Use common beliefs to build rapport.
This is an easy way to build rapport, especially when you’re trying to connect with someone from a different background than your own. For example, if you’re talking with someone who is younger than you, the simplest way to build rapport would be to ask a question or make a statement that makes reference to something you both care about — like a sports team or popular celebrity.
Tell a story about a struggle you’ve overcome.
We’re all busy, and we have a lot to do. So when someone walks into our office or calls on the phone, we often just want them to get to the point. We don’t want to engage in chit-chat or small talk.
Rapport is an important component of persuasion, and it’s something that people are often reluctant to invest time in. But rapport makes you more likable, and likable people are more persuasive. Besides, building rapport doesn’t have to be time consuming. You can build rapport quickly and easily by using any one of these techniques:
Tell a story about a struggle you’ve overcome. Our own stories of overcoming adversity show us at our best, and they make us feel good about ourselves. When we share those stories with others, they see us in a more positive light too.
Ask about their struggles. Everyone has challenges in life; let them know you understand theirs by asking about them.

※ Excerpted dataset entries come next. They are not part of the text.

/-- Add a sharer; a fourth makes the entry a group entry (R295). -/
def DirEnt.addSharer (e : DirEnt) (a : Nat) : DirEnt :=
  let gbit (g x : Nat) : Nat := setBit g (if x = hostAgent then 12 else x / 8) true
  match e.group with
  | some g => { e with group := some (gbit g a) }
  | none =>
    if e.sharers.contains a then e
    else if e.sharers.length < 3 then { e with sharers := e.sharers ++ [a] }
    else { e with sharers := [], group := some ((e.sharers ++ [a]).foldl gbit 0) }

/-- An entry with no holder, in a way. -/
def DirEnt.empty (way used : Nat) : DirEnt := ⟨false, none, [], none, way, used⟩

/-- Whether an entry names no holder. -/
def DirEnt.none? (e : DirEnt) : Bool := e.owner.isNone && e.sharers.isEmpty && e.group.getD 0 == 0

/-- An entry that names one holder and no other; it stays in group mode (R295). -/
def DirEnt.owned (e : DirEnt) (a used : Nat) : DirEnt :=
  { e with owner := some a, ownedO := false, sharers := [], group := e.group.map fun _ => 0, used := used }

/-- An entry without a sharer that it names exactly: the host in group mode too. -/
def DirEnt.dropSharer (e : DirEnt) (a : Nat) : DirEnt :=
  { e with sharers := e.sharers.filter (· != a),
           group := if a = hostAgent then e.group.map (· % 4096) else e.group }

/-- Write an entry, freeing it when it names no holder (R294). -/
def State.putEntry (s : State) (k : Nat) (e : DirEnt) : State :=
  if e.none? then s.setEntry k none else s.setEntry k (some e)

/-! ## Snoops -/

/-- Snoop an agent: the host is back-invalidated in place of a snoop (R302). -/
def State.snoopAgent (s : State) (k : Nat) (p : Nat × SnpKind) : State :=
  let n := s.home k
  if p.1 = hostAgent then (s.bump DIR_BISNP.COUNT 1 n).post (.bisnp k p.2)
  else (s.bump DIR_SNOOPS.COUNT 1 n).post (.snp k p.2 p.1)

/-- Whether a core waits for its own grant of a line, and none is on its way: it holds nothing, and would hold a snoop until
that grant (R289). Such a core is not snooped, which could concern group entries and R299 alone (DEDUCED, log entry 179). -/
def State.awaits (s : State) (k a : Nat) : Bool :=
  (match (s.line k a).st with | .isD | .imD | .imA => decide (a < 96) | _ => false)
    && !s.coh.net.any fun m => match m with | .gnt k' a' _ _ _ => k' == k && a' == a | _ => false

/-- Whether a request is a Put. -/
def Req.isPut (r : Req) : Bool := match r.kind with | .puts | .pute | .putm _ _ => true | _ => false

/-- The data of a transaction once a Put is taken as a write-back: a PutM's are dirty. -/
def Req.gives (r : Req) (ans : Option (List Byte × Bool × Bool)) : Option (List Byte × Bool × Bool) :=
  match r.kind with | .putm d p => some (d, true, p) | _ => ans

/-- Send the snoops of a transaction and wait for their answers. A Put of a snooped agent that waits for the line already is its
write-back (R285). -/
def State.snoopAll (s : State) (k : Nat) (t : Txn) (l : List (Nat × SnpKind)) : State :=
  let l := l.filter fun p => !s.awaits k p.1
  let s := l.foldl (fun s p => s.snoopAgent k p) s
  let who := l.map (·.1)
  let early (r : Req) : Bool := r.isPut && who.contains (r.agent.getD 127)
  let puts := (s.queued k).filter early
  let t := { t with waiting := t.waiting ++ who, crossed := t.crossed ++ puts.map fun r => r.agent.getD 127,
                    ans := puts.foldl (fun a r => r.gives a) t.ans, sentAt := s.us }
  let s := if puts.isEmpty then s
    else (s.bump DIR_CROSS.COUNT puts.length (s.home k)).setCoh fun c => { c with
      lineq := setK [] c.lineq k ((getK [] c.lineq k).filter fun r => !early r) }
  s.setTxn k t

/-! ## Memory behind a home -/

/-- The stream of a transaction's request, and its partition. -/
def Txn.stream (t : Txn) : Nat := match t.req with | some r => r.stream | none => unchargedStream
def State.txnPart (s : State) (t : Txn) : Nat := s.partOf t.stream

/-- Whether an atomic or an add is the memory-side adders': AddM, and an AtomF of an uncached access, which names no
caching agent, of 4 or 8 bytes and no compare (R258, R319). -/
def Req.isAdder (r : Req) : Bool :=
  match r.kind with
  | .addm _ _ _ => true
  | .atomf op _ size _ _ => r.agent.isNone && op != .cas && decide (2 ≤ size) && decide (size ≤ 3)
  | _ => false

/-- Ask the host for a line that HD0 does not hold as needed (R303). -/
def State.askHost (s : State) (k : Nat) (t : Txn) (what : String) : State :=
  (s.post (.toHost k what)).setTxn k { t with asked := true }

/-- A line of host memory, and whether it is poisoned. -/
def State.hostLine (s : State) (k : Nat) : List Byte × Bool :=
  (memRead s.hostMem (keyAddr k * 64) 64, getK false s.coh.hostBad k)

/-- Write a line of host memory; poisoned data stay poisoned (R279). -/
def State.putHostLine (s : State) (k : Nat) (data : List Byte) (poison : Bool) : State :=
  ({ s with hostMem := memWrite s.hostMem (keyAddr k * 64) (data.take 64) }).setCoh fun c =>
    { c with hostBad := setK false c.hostBad k poison }

/-- Begin the read of a transaction: the system cache is looked up at once, and the data come with MEMORY_DATA; a line
for the adders is looked up when it is read. A host line that HD0 holds is read from what HD0 holds. -/
def State.startRead (s : State) (k : Nat) (t : Txn) (err : Option Nat) : State :=
  if keyHost k then
    s.setTxn k { t with needMem := true, mem := some (s.hostLine k) }
  else
    match t.req with
    | some r =>
      if r.isAdder then s.setTxn k { t with needMem := true }
      else
        let far := match r.kind with | .atomf _ _ _ _ _ => true | _ => false
        let l := s.scLookup (keyAddr k) r.stream (s.partOf r.stream) err
        let hub := s.home k
        let way := if far && !l.hit then l.st.scChoose hub (scSet (keyAddr k)) else l.way
        l.st.setTxn k { t with needMem := true, scWay := way }
    | none => s.setTxn k { t with needMem := true }

/-- The memory side of a home takes written data (R284, R303). -/
def State.homeStore (s : State) (k stream : Nat) (data : List Byte) (poison : Bool) : State :=
  if keyHost k then
    (s.putHostLine k data poison).setCoh fun c => { c with hostGrant := if getK 0 c.hostGrant k = 0 then c.hostGrant else setK 0 c.hostGrant k 3 }
  else s.homeWrite (keyAddr k) stream (s.partOf stream) data poison

/-- A request that writes a whole HBM line is counted by the system cache (R336). -/
def State.lineWrites (s : State) (k : Nat) : State := if keyHost k then s else s.scWrites (keyAddr k)

/-! ## The turns of the controllers (R317) -/

/-- Whether a request writes a line. -/
def Req.isWrite (r : Req) : Bool :=
  match r.kind with | .putm _ _ | .wrfull _ _ | .wrpart _ _ _ | .atomf _ _ _ _ _ => true | _ => false

/-- Whether a request will write its line to HBM: its line is an HBM line that is not in an add buffer, not in an ON way and takes
none, and a PutM's agent is the owner. -/
def State.writesHbm (s : State) (k : Nat) (r : Req) : Bool :=
  let line := keyAddr k
  let hub := s.home k
  let here := match r.kind with
    | .putm _ _ => (match s.entry k with | some e => e.owner == some (r.agent.getD 127) | none => false)
    | _ => r.isWrite && !r.isAdder
  here && !keyHost k && !s.shutOut line r.stream && !s.buffered line
    && (match s.scFind line with
      | some (w, _) => s.wayState hub w == 1
      | none => !(s.allocates hub r.stream && (s.scChoose hub (scSet line)).isSome))

/-- Whether all that a transaction's write waits for is there. -/
def Txn.gathered (t : Txn) : Bool :=
  t.waiting.isEmpty && t.puts.isEmpty && !t.asked
    && (t.mem.isSome || t.ans.isSome || match t.req with | some ⟨.wrfull _ _, _, _, _, _⟩ => true | _ => false)

/-- The partitions whose requests wait at a controller: the reads and the writes of open transactions, and the writes at the
front of a line. -/
def State.waitsAt (s : State) (c : Nat) : List Nat :=
  let here (k : Nat) : Bool := !keyHost k && decide (s.ctrlOf (keyAddr k) = c)
  (s.coh.txns.filterMap fun (e : Nat × Txn) =>
    let write := e.2.gathered && match e.2.req with | some r => s.writesHbm e.1 r | none => false
    if here e.1 && (write || (e.2.needMem && e.2.mem.isNone && !s.atHand (keyAddr e.1))) then some (s.txnPart e.2) else none)
  ++ (s.coh.lineq.filterMap fun (e : Nat × List Req) =>
    match s.txn e.1, e.2 with
    | none, r :: _ => if here e.1 && s.writesHbm e.1 r then some (s.partOf r.stream) else none
    | _, _ => none)

/-- Whether a hub makes no new HBM activation: its rail is in a droop (R426; DESIGN CHOICE, log entry 195). -/
def State.hubPaused (s : State) (hub : Nat) : Bool :=
  s.pwr.droops.any fun r => match r with | .vhub n => n.val == hub | _ => false

/-- Whether a line's controller serves a request of a partition now (R317): it may be served in the period, no request of a
better class waits, and of its class its partition is next in turn; while its hub's rail droops it serves none (R426). -/
def State.turn (s : State) (line part : Nat) : Bool :=
  let c := s.ctrlOf line
  let hub := hubOfPc (s.pcOfLine line)
  let after (cls q : Nat) : Nat := (q + 31 - s.lastTurn c cls) % 16
  let sure := s.guaranteed hub part
  !s.hubPaused hub && (decide (uncharged ≤ part) || (s.served hub part
    && (s.waitsAt c).all fun q => q == part || !s.served hub q
      || if sure then !s.guaranteed hub q || decide (after 0 part < after 0 q)
        else !s.guaranteed hub q && decide (after 1 part < after 1 q)))

/-- Whether a request's write has to wait for its turn at the controller (R317). -/
def State.writeWaits (s : State) (k : Nat) (r : Req) : Bool :=
  s.writesHbm k r && !s.turn (keyAddr k) (s.partOf r.stream)

/-- What HD0 holds of a host line goes back to the host when the line's entry is freed (R303). -/
def State.giveBack (s : State) (k : Nat) : State :=
  if keyHost k then
    let g := getK 0 s.coh.hostGrant k
    if g = 0 then s
    else
      (s.post (.toHost k (if g = 3 then "DirtyEvict" else "CleanEvictNoData"))).setCoh fun c =>
        { c with hostGrant := setK 0 c.hostGrant k 0 }
  else s

/-- Write an entry after a transaction; a host line whose entry is freed is given back. -/
def State.leaveEntry (s : State) (k : Nat) (e : DirEnt) : State :=
  if e.none? then (s.setEntry k none).giveBack k else s.setEntry k (some e)

/-- A line is poisoned by R299, R302 or R304: counted, recorded in DIR_ERR. -/
def State.poisonLine (s : State) (k status agent : Nat) : State :=
  let n := s.home k
  let s := if keyHost k then s.setCoh fun c => { c with hostBad := setK false c.hostBad k true }
    else s.setPoison (keyAddr k) true
  let s := (s.bump DIR_POISONED.COUNT 1 n).raise DIR_INT_STATUS.POISON n
  let s := ((s.wr DIR_ERR.STATUS status n).wr DIR_ERR.AGENT agent n).wr DIR_ERR.HOSTMEM (b2n (keyHost k)) n
  ((s.wr DIR_ERR.VALID 1 n).wr DIR_ERR_ADDR.LINE (keyAddr k) n).raise DIR_INT_STATUS.ERR n

/-! ## Tokens (R297) -/

/-- The lowest free token slot of a hub (DESIGN CHOICE, log entry 20). -/
def freeSlot (m : SMap Bool) (n : Nat) : Nat → Nat → Nat
  | 0, i => i
  | f + 1, i => if getK false m (n * 8192 + i) then freeSlot m n f (i + 1) else i

/-- DIR_TOKENS follows the slots in use. -/
def State.tokenStats (s : State) (n : Nat) : State :=
  let used := (s.coh.tokUsed.filter fun e => decide (e.1 / 8192 = n)).length
  let before := s.rd DIR_TOKENS.NOW n
  let s := s.wr DIR_TOKENS.NOW used n
  let s := if s.rd DIR_TOKENS.MAX n < used then s.wr DIR_TOKENS.MAX used n else s
  let mark := s.rd DIR_TOKEN_MARK.MARK n
  if mark ≠ 0 ∧ before < mark ∧ mark ≤ used then s.raise DIR_INT_STATUS.TOKEN_HIGH n else s

/-- Answer a request with Retry and a new token of its set; a request of the host is retried inside the bridge, and so
waits at the home at once. Whether it was sent away. -/
def State.sendRetry (s : State) (k : Nat) (r : Req) : State × Option Req :=
  let n := s.home k
  let set := dirSet (keyAddr k)
  let t := freeSlot s.coh.tokUsed n 8192 0
  let s := s.setCoh fun c => { c with
    tokUsed := insK c.tokUsed (n * 8192 + t) true
    tokq := insK c.tokq (setKey n set) (getK [] c.tokq (setKey n set) ++ [⟨t, k, none, s.clock⟩]) }
  let s := (s.tokenStats n).bump DIR_RETRIES.COUNT 1 n
  match r.agent with
  | some a =>
    if a = hostAgent then (s, some { r with token := some t }) else (s.post (.retry k a t), none)
  | none => (s, some { r with token := some t })

/-- A token is freed when its request's transaction begins. -/
def State.freeToken (s : State) (k : Nat) (r : Req) : State :=
  match r.token with
  | none => s
  | some t =>
    let n := s.home k
    let set := dirSet (keyAddr k)
    match (s.tokens n set).find? fun x => x.token == t with
    | none => s
    | some x =>
      let ns := (s.clock - x.at_) * 10
      let s := if s.rd DIR_TOKENS.WAIT_MAX_NS n < ns then s.wr DIR_TOKENS.WAIT_MAX_NS (min ns (2 ^ 32 - 1)) n else s
      let s := s.setCoh fun c => { c with
        tokUsed := setK false c.tokUsed (n * 8192 + t) false
        tokq := setK [] c.tokq (setKey n set) ((getK [] c.tokq (setKey n set)).filter fun y => y.token != t) }
      s.tokenStats n

/-! ## Taking a request (R284, R296) -/

/-- The next use stamp of the directory. -/
def State.dirStamp (s : State) : State := s.setCoh fun c => { c with tick := c.tick + 1 }

/-- A read for a copy begins on a line with no holder: its entry takes a way, and the line is read, or asked of the
host first (R284, R303). -/
def State.takeWay (s : State) (k : Nat) (r : Req) (way : Nat) (err : Option Nat) : State :=
  let s := s.dirStamp
  let t : Txn := Txn.of (some r) .request
  let s := s.setEntry k (some (.empty way s.coh.tick))
  let s := (s.freeToken k r)
  if keyHost k then
    let s := s.setTxn k { t with needMem := true }
    s.askHost k { t with needMem := true } (match r.kind with | .rds => "RdShared" | _ => "RdOwn")
  else s.startRead k t err

/-- Back-invalidate an entry to free its way (R296). -/
def State.victimise (s : State) (v : Nat) (e : DirEnt) (forLine : Option (Nat × Req)) : State :=
  let n := s.home v
  let s := s.bump DIR_VICTIMS.COUNT 1 n
  s.snoopAll v { Txn.of none .victim with forLine := forLine } (e.holders.map fun a => (a, .snpInv))

/-- The ways of a set that are reserved for tokens. -/
def State.reserved (s : State) (n set : Nat) : List Nat := (s.tokens n set).filterMap (·.way)

/-- A way of a set with no entry and no reservation. -/
def State.freeWay (s : State) (n set : Nat) : Option Nat :=
  let es := s.setEntries n set
  (List.range 16).find? fun w => !(es.any fun e => e.2.way == w) && !(s.reserved n set).contains w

Smile and nod as the person is talking. Let them know you’re listening by smiling and nodding your head occasionally as they talk (no matter how boring what they are saying might be).
If you find yourself talking mostly about yourself during a conversation
Building rapport is easier if you practice being empathetic and if you openly share stories about yourself, especially stories that relate to times when you struggled and overcame something.
There are many different ways to build rapport, and which approach you choose will depend on the situation and your relationship with the person. But the most important thing is to be mindful of how you do it. So in every instance, aim to put yourself in the other person’s shoes and treat them with respect as you build a rapport with them. Once you are able to do that, the rest should take care of itself.